May 04, 1989 12:00 PM

I was the first makeup artist hired by NBC. When I started in 1945, practically the whole RCA Building was radio, and my office space was the bottom drawer of assistant director Fred Coe’s desk. Five years later I was a department head with 20 full-time makeup artists. TV had taken over the whole building. It was a tremendously exciting period because there were always great, live dramatic shows on Philco TV Playhouse or Goodyear TV Playhouse. I was with the network until 1959, and through that period we did one live drama after another.

We would do these incredible quick changes. I’ll never forget the most extreme aging problem on a big production, Claire Bloom in Victoria Regina in 1957. We had to start with Claire as a very young girl before she becomes queen, and to do that we put a light brown wig with a topknot over her naturally dark hair. Our first change came at the end of the first act. Claire had to run from one end of the building to the other, where there was a different set—the second act picked up with her “fat and 40” and sitting at a little writing desk. We had three minutes and 20 seconds to age her. I had a man with a stopwatch because we were so frantic not to get caught on-camera that we would go too fast, duck away and lose 30 seconds valuable time. And the floor manager was so panicky he’d always wave you out too soon. We’d ignore him.

On the night of the show Claire ran over, and some wardrobe people ripped panels off her dress to change the neckline. Our hairstylist moved the bun to the nape of her neck to make her look older. My assistant is holding this latex facial part designed to give her a double chin and fill out her face. On cue I squirted liquid adhesive into the thing, and my assistant and I are standing on either side of Claire, who’s sitting trembling at the writing desk, and we—ploop—put it on her. We take this greasepaint and sponge it over the edges of the latex to cover up the adhesive goo that’s oozing out. And with infinite care my assistant hands me a rubber nose, because if he squeezes it, it’s ruined. I plop it on and put makeup over it.

In the middle of the next act she runs to another set, and this time we have 80 seconds to get her to age 60. We can only add on, not take off, so the hairstylist puts a gray wig over the brown wig. It was a miracle of hair-styling because it didn’t even look wiggy. The whole costume change consists of a rubber ‘dowager’s hump’ sewn into a shawl to be thrown over her shoulders. Then I have 40 seconds for makeup. I have more latex “features” for lower lip, chin, bags and heavy eyelids. I blot out her lipstick and use a rubber stamp to print wrinkles on her forehead.

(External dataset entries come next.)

-- ==== Sys2Proof/Machine/Send.lean ====
section
/-! DEFINITION. What leaves the module: protection of packets (03), choice of port (01, R17), sequenced flits (10), Darinlink messages (11), responses and order replies. -/

namespace Sys2Proof.Machine

/-! ### Protection of packets (03) -/

/-- Additional data: header bytes 0 to 35 with VC and HOPS read as zero (03, R71). -/
def packetAad (p : Packet) : List Byte := leBytes 36 (headerLow { p with vc := 0, hops := 0 })

/-- The 96-bit IV: SOURCE_ID, DEST_ID, 0x00, MSG_COUNTER (03, R71). -/
def packetIv (p : Packet) : Nat := packBits [(12, p.source), (12, p.dest), (8, 0), (64, p.msgCounter)]

/-- Encrypt the payload and fill GCM_TAG (03, R71). -/
def protect (key : Key) (p : Packet) : Packet :=
  let p := { p with encrypted := true }
  let ct := match p.payload with | some l => gcmCrypt key (packetIv p) (lineBytes l) | none => []
  { p with payload := p.payload.map (fun _ => bytesLine ct), gcmTag := gcmTag key (packetIv p) (packetAad p) ct }

/-- Verify and decrypt; nothing where the tag does not verify (03, R76). -/
def unprotect (key : Key) (p : Packet) : Option Packet :=
  let ct := match p.payload with | some l => lineBytes l | none => []
  if gcmTag key (packetIv p) (packetAad p) ct = p.gcmTag
  then some { p with payload := p.payload.map (fun _ => bytesLine (gcmCrypt key (packetIv p) ct)) }
  else none

/-- The tenant's key and epoch number whose parity a packet names (03, R71; 13, R337). -/
def tenantKey (s : State) (tenant parity : Nat) : Option (Nat × Key) :=
  match tenantOf? s tenant with
  | none => none
  | some t =>
    if t.keysErased then none
    else if t.epoch % 2 = parity then some (t.epoch, t.key)
    else match t.previous with
      | some k => some (t.epoch - 1, k)
      | none => none

/-- The management key whose parity an order names (11, R278). -/
def mgmtKey (s : State) (m parity : Nat) : Option Key :=
  match tget? s.hub.mgmtKeys m with
  | none => none
  | some k =>
    if k.epoch % 2 = parity then some k.key
    else match k.previous with
      | some (e, key) => if e % 2 = parity && decide (now s < k.agreedAt + second) then some key else none
      | none => none

/-- The next MSG_COUNTER of a sending unit: regions 0 to 3, hub 4 (03, R73). -/
def nextCounter (s : State) (unit_ : Nat) : Nat × State :=
  let c := tget s.hub.counters unit_ 0
  (unit_ * 2 ^ 61 + c, { s with hub := { s.hub with counters := tset s.hub.counters unit_ ((c + 1) % 2 ^ 61) } })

Finally we come to the Golden Jubilee scene. Another change was impossible. No time at all. I had suggested using a made-up double and having Claire do a voice-over, and I made an entire rubber mask, one of my first. The scene called for two Nubians in turbans to wheel her out onto a balcony, and the multitudes are cheering, and the play is supposed to wind up with a gorgeous close-up of her face. Fade out. The end. Comes time for the scene. The door opens. The Nubians push. They can’t get her moving. It turns out her skirt was caught in the spokes of the wheelchair. Finally they shove her out and they get the close-up. It’s great, but it’s late. They roll the credits, but because of the delay the timing is all screwed up. The play goes off the air just before they get to the makeup credits. My God, we were heartbroken.